PROVIDED RECORDS
/-- Settles O36: a command of the driver pair has its effect, and each reset that overruns takes the level above. -/
theorem selfTestAndResetLevels : Obligations.SelfTestAndResetLevels := by
  unfold Obligations.SelfTestAndResetLevels
  refine fun s => ⟨fun a taken => ⟨?reset, ?cycle, ?read, ?fuse, fun kind target known => ⟨fun barred => ?barred,
      fun idle ticks free => ?run⟩⟩, fun a taken => ?readFm, fun found => ⟨fun r running => ?ends, fun none => ?powerUp⟩,
    fun p => ⟨rfl, fun state => ?two, fun free => ?gone, rfl, rfl⟩, fun due => ?window,
    fun inc posted booted awake => ?beat⟩
  case reset => rw [exec_devResetDevice, execDevResetDevice, State.admin_of_taken _ taken rfl]
  case cycle => rw [exec_devResetPowerCycle, execDevResetPowerCycle, State.admin_of_taken _ taken rfl]
  case read => rw [exec_assayRead, execAssayRead, State.admin_of_taken _ taken rfl]
  case fuse =>
    rw [exec_assayFuse, execAssayFuse, State.admin_of_taken _ taken rfl]
    exact apply_ite Host.Outcome.next _ _ _
  case barred =>
    rw [exec_assayRun, execAssayRun, State.admin_of_taken _ taken known]
    exact congrArg _ (if_pos (assayBarred_iff.mpr barred))
  case run =>
    have clear : ¬ ((s.takeAdm false).plant.boot.assay ≠ none ∨ (s.takeAdm false).plant.clock.stopped = true ∨
        (s.takeAdm false).assayIdle kind.toNat target.toNat = false) := by
      simp only [idle, ticks, free, ne_eq, not_true_eq_false, Bool.false_eq_true, Bool.true_eq_false, or_self, not_false_eq_true]
    rw [exec_assayRun, execAssayRun, State.admin_of_taken _ taken known]
    exact congrArg _ (if_neg (mt assayBarred_iff.mp clear))
  case readFm => rw [exec_assayReadFm, execAssayReadFm, State.admin_of_taken _ taken rfl]
  case ends =>
    rw [exec_assayEnd, execAssayEnd]
    rw [running]
  case powerUp =>
    rw [exec_assayEnd, execAssayEnd]
    rw [none]
  case two =>
    rw [exec_resetOverrun_two]
    exact congrArg _ (if_pos state)
  case gone =>
    have other : ¬ (s.ptnState p.toNat = ptnActive ∨ s.ptnState p.toNat = ptnFaulted) := by
      rw [free]
      decide
    rw [exec_resetOverrun_two]
    exact congrArg _ ((if_neg other).trans (if_pos free))
  case window =>
    rw [exec_assayOutOfWindow, execAssayOutOfWindow]
    exact congrArg _ (if_pos due)
  case beat =>
    rw [exec_hubHeartbeatCheck, execHubHeartbeatCheck]
    exact congrArg _ (if_neg (not_or.mpr ⟨booted, awake⟩))

/-! ### Power-up, boot and host resets -/

/-- Settles O37: each pin and each request of the host acts by the power, the boot phase and the link that it meets. -/
theorem powerUpBootAndHostReset : Obligations.PowerUpBootAndHostReset := by
  unfold Obligations.PowerUpBootAndHostReset
  refine fun s => ⟨fun off => ⟨fun ok => ?rise, ?fallOff, ?railOff, fun r => ?brownOff⟩,
    fun on => ⟨fun ok => ?riseOn, ?rail, fun r => ?brown, ?fall⟩, ?perst, fun held => ?release, fun high => ?noRelease,
    fun fn offset v => ⟨fun down w => ?linkDown, fun up shut w => ?unready, fun up opened there => ⟨?configRead, ?configWrite⟩⟩,
    fun fn => ?linkReset, fun rom bank mine => ⟨?bankFails, fun image nvm m => ⟨fun i listed => ?verified, fun none => ?noImage⟩⟩,
    fun phase free => ?open_, fun trained other => ?kept, ?untrained, fun held brown => ?recovers⟩
  case rise =>
    rw [exec_pwrEnRise, execPwrEnRise]
    exact congrArg _ (if_neg (Bool.eq_false_iff.mp off))
  case fallOff =>
    rw [exec_pwrEnFall, execPwrEnFall]
    exact congrArg _ (if_pos (Bool.eq_false_iff.mp off))
  case railOff =>
    rw [exec_railOutOfRegulation, execRailOutOfRegulation]
    exact congrArg _ (if_neg (Bool.eq_false_iff.mp off))
  case brownOff =>
    rw [exec_brownout, execBrownout]
    exact congrArg _ (if_neg (Bool.eq_false_iff.mp off))
  case riseOn =>
    rw [exec_pwrEnRise, execPwrEnRise]
    exact congrArg _ (if_pos on)
  case rail =>
    rw [exec_railOutOfRegulation, execRailOutOfRegulation]
    exact congrArg _ (if_pos on)
  case brown =>
    rw [exec_brownout, execBrownout]
    exact congrArg _ (if_pos on)
  case fall =>
    rw [exec_pwrEnFall, execPwrEnFall]
    exact ⟨_, congrArg _ (if_neg (not_not.mpr on)), rfl, rfl, rfl, rfl, rfl, rfl, rfl, rfl, rfl, rfl, rfl, rfl, rfl⟩
  case perst => rw [exec_perstN, execPerstN]
  case release =>
    rw [exec_perstNDeassert, execPerstNDeassert]
    exact congrArg _ (if_pos held)
  case noRelease =>
    rw [exec_perstNDeassert, execPerstNDeassert]
    exact congrArg _ (if_neg (Bool.eq_false_iff.mp high))
  case linkDown =>
    rw [exec_configRequest, execConfigRequest]
    exact congrArg _ (if_pos (Bool.eq_false_iff.mp down))
  case unready =>
    rw [exec_configRequest, execConfigRequest]
    exact congrArg _ ((if_neg (not_not.mpr up)).trans (if_pos (Bool.eq_false_iff.mp shut)))
  case configRead =>
    have present : ¬ (fn = true ∧ ¬ s.flag Reg.hifCfgBifurcated 0 = true) := fun absent =>
      there.elim (fun zero => Bool.false_ne_true (zero.symm.trans absent.1)) absent.2
    rw [exec_configRequest, execConfigRequest]
    exact congrArg _ ((if_neg (not_not.mpr up)).trans ((if_neg (not_not.mpr opened)).trans (if_neg present)))
  case configWrite =>
    have present : ¬ (fn = true ∧ ¬ s.flag Reg.hifCfgBifurcated 0 = true) := fun absent =>
      there.elim (fun zero => Bool.false_ne_true (zero.symm.trans absent.1)) absent.2
    rw [exec_configRequest, execConfigRequest]
    exact congrArg _ ((if_neg (not_not.mpr up)).trans ((if_neg (not_not.mpr opened)).trans (if_neg present)))
  case linkReset => rw [exec_pcieLinkReset, execPcieLinkReset]
  case bankFails =>
    rw [exec_bankVerifyFail, execBankVerifyFail]
    exact congrArg _ (if_pos ⟨rom, mine⟩)
  case verified =>
    rw [exec_firmwareVerified, execFirmwareVerified]
    simp only [rom, mine, listed, not_true_eq_false, ne_eq, or_self, if_false]
  case noImage =>
    rw [exec_firmwareVerified, execFirmwareVerified]
    simp only [rom, mine, none, not_true_eq_false, ne_eq, or_self, if_false]
  case open_ =>
    rw [exec_deviceRelease, execDeviceRelease]
    exact congrArg _ (if_pos ⟨rfl, phase, Bool.eq_false_iff.mp free⟩)
  case kept =>
    rw [exec_deviceRelease, execDeviceRelease]
    exact congrArg _ (if_neg fun ready => other.elim (· ready.2.1) ready.2.2)
  case untrained =>
    rw [exec_deviceRelease, execDeviceRelease]
    exact congrArg _ (if_neg fun ready => Bool.false_ne_true ready.1)
  case recovers =>
    rw [exec_resetLevelRecovery, execResetLevelRecovery]
    exact congrArg _ (if_pos ⟨held, brown⟩)

end Sys2Proof.Machine
end

-- ==== Alert, quench, supply and clamp; the counters' latch; a port's bring-up and fabric time ====
section

namespace Sys2Proof.Machine
open Sys2Proof.Certificates

/-! ### Alert, quench, supply and clamp -/

/-- Settles O38: an assertion acts where the filter recognises it, and an end where its instant stands. -/
theorem alertQuenchSupplyAndClamp : Obligations.AlertQuenchSupplyAndClamp := by
  unfold Obligations.AlertQuenchSupplyAndClamp
  refine fun s => ⟨fun w => ⟨fun short => ?filtered, fun long => ?alert⟩, ?deassert, fun at_ holds => ?holdEnd, fun none => ?noHold,
    fun w => ?cool, ?coolEnd, fun at_ quenched => ?off, fun none => ?noQuench, ?trip, fun rail => ?supply, fun at_ clamps => ?clampEnd⟩
  case filtered =>
    rw [exec_pwrAlertNAssert, execPwrAlertNAssert]
    exact if_pos (Bool.eq_false_iff.mp short)
  case alert =>
    rw [exec_pwrAlertNAssert, execPwrAlertNAssert]
    exact (if_neg (not_not.mpr long)).trans (apply_ite Host.Outcome.next _ _ _).symm
  case deassert => rw [exec_pwrAlertNDeassert, execPwrAlertNDeassert]
  case holdEnd =>
    rw [exec_alertHoldEnd, execAlertHoldEnd, holds]
    rfl
  case noHold => rw [exec_alertHoldEnd, execAlertHoldEnd, none]
  case cool => rw [exec_coolFailNAssert, execCoolFailNAssert]
  case coolEnd => rw [exec_coolFailNDeassert, execCoolFailNDeassert]
  case off => rw [exec_quenchPowerOffRequest, execQuenchPowerOffRequest, quenched]
  case noQuench => rw [exec_quenchPowerOffRequest, execQuenchPowerOffRequest, none]
  case trip =>
    rw [exec_thermTrip, execThermTrip]
    rfl
  case supply => rw [exec_supplyWarning, execSupplyWarning]
  case clampEnd => rw [exec_clampEnd, execClampEnd, clamps]

/-! ### The counters' latch -/

/-- A state in which a page has changed hands since the last latch. -/
def State.movedPage : State := State.reset.onBus fun b => { b with moved := [0] }

/-- Refutes O39: the latch forgets the pages that changed hands since the last one, and the statement keeps them. -/
theorem not_capLoopCalibrationAndThermalFloor : ¬ Obligations.CapLoopCalibrationAndThermalFloor := by
  unfold Obligations.CapLoopCalibrationAndThermalFloor
  intro holds
  obtain ⟨-, -, -, -, -, latch, -⟩ := holds State.movedPage
  rw [exec_counterLatch, execCounterLatch] at latch
  have moved : ([] : List Nat) = (State.movedPage.atMultiple 10000000).plant.bus.moved :=
    congrArg (fun s : State => s.plant.bus.moved) (Host.Outcome.next.inj latch)
  have kept : (State.movedPage.atMultiple 10000000).plant.bus.moved = [0] := rfl
  exact absurd (moved.trans kept) (by decide)

/-! ### A port's bring-up -/

theorem State.received_congr {s : State} {n : Nat} {f g : State → State}
    (same : f (s.setPort n { s.port n with acted := some s.now }) = g (s.setPort n { s.port n with acted := some s.now })) :
    s.received n f = s.received n g := by
  unfold State.received
  rw [same]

TASK STATEMENT
Would you return exactly the lines from the one containing "case deassert =>" through the end of the listing, both included, and only them?

ANSWER FOR THIS EXERCISE
  case deassert => rw [exec_pwrAlertNDeassert, execPwrAlertNDeassert]
  case holdEnd =>
    rw [exec_alertHoldEnd, execAlertHoldEnd, holds]
    rfl
  case noHold => rw [exec_alertHoldEnd, execAlertHoldEnd, none]
  case cool => rw [exec_coolFailNAssert, execCoolFailNAssert]
  case coolEnd => rw [exec_coolFailNDeassert, execCoolFailNDeassert]
  case off => rw [exec_quenchPowerOffRequest, execQuenchPowerOffRequest, quenched]
  case noQuench => rw [exec_quenchPowerOffRequest, execQuenchPowerOffRequest, none]
  case trip =>
    rw [exec_thermTrip, execThermTrip]
    rfl
  case supply => rw [exec_supplyWarning, execSupplyWarning]
  case clampEnd => rw [exec_clampEnd, execClampEnd, clamps]

/-! ### The counters' latch -/

/-- A state in which a page has changed hands since the last latch. -/
def State.movedPage : State := State.reset.onBus fun b => { b with moved := [0] }

/-- Refutes O39: the latch forgets the pages that changed hands since the last one, and the statement keeps them. -/
theorem not_capLoopCalibrationAndThermalFloor : ¬ Obligations.CapLoopCalibrationAndThermalFloor := by
  unfold Obligations.CapLoopCalibrationAndThermalFloor
  intro holds
  obtain ⟨-, -, -, -, -, latch, -⟩ := holds State.movedPage
  rw [exec_counterLatch, execCounterLatch] at latch
  have moved : ([] : List Nat) = (State.movedPage.atMultiple 10000000).plant.bus.moved :=
    congrArg (fun s : State => s.plant.bus.moved) (Host.Outcome.next.inj latch)
  have kept : (State.movedPage.atMultiple 10000000).plant.bus.moved = [0] := rfl
  exact absurd (moved.trans kept) (by decide)

/-! ### A port's bring-up -/

theorem State.received_congr {s : State} {n : Nat} {f g : State → State}
    (same : f (s.setPort n { s.port n with acted := some s.now }) = g (s.setPort n { s.port n with acted := some s.now })) :
    s.received n f = s.received n g := by
  unfold State.received
  rw [same]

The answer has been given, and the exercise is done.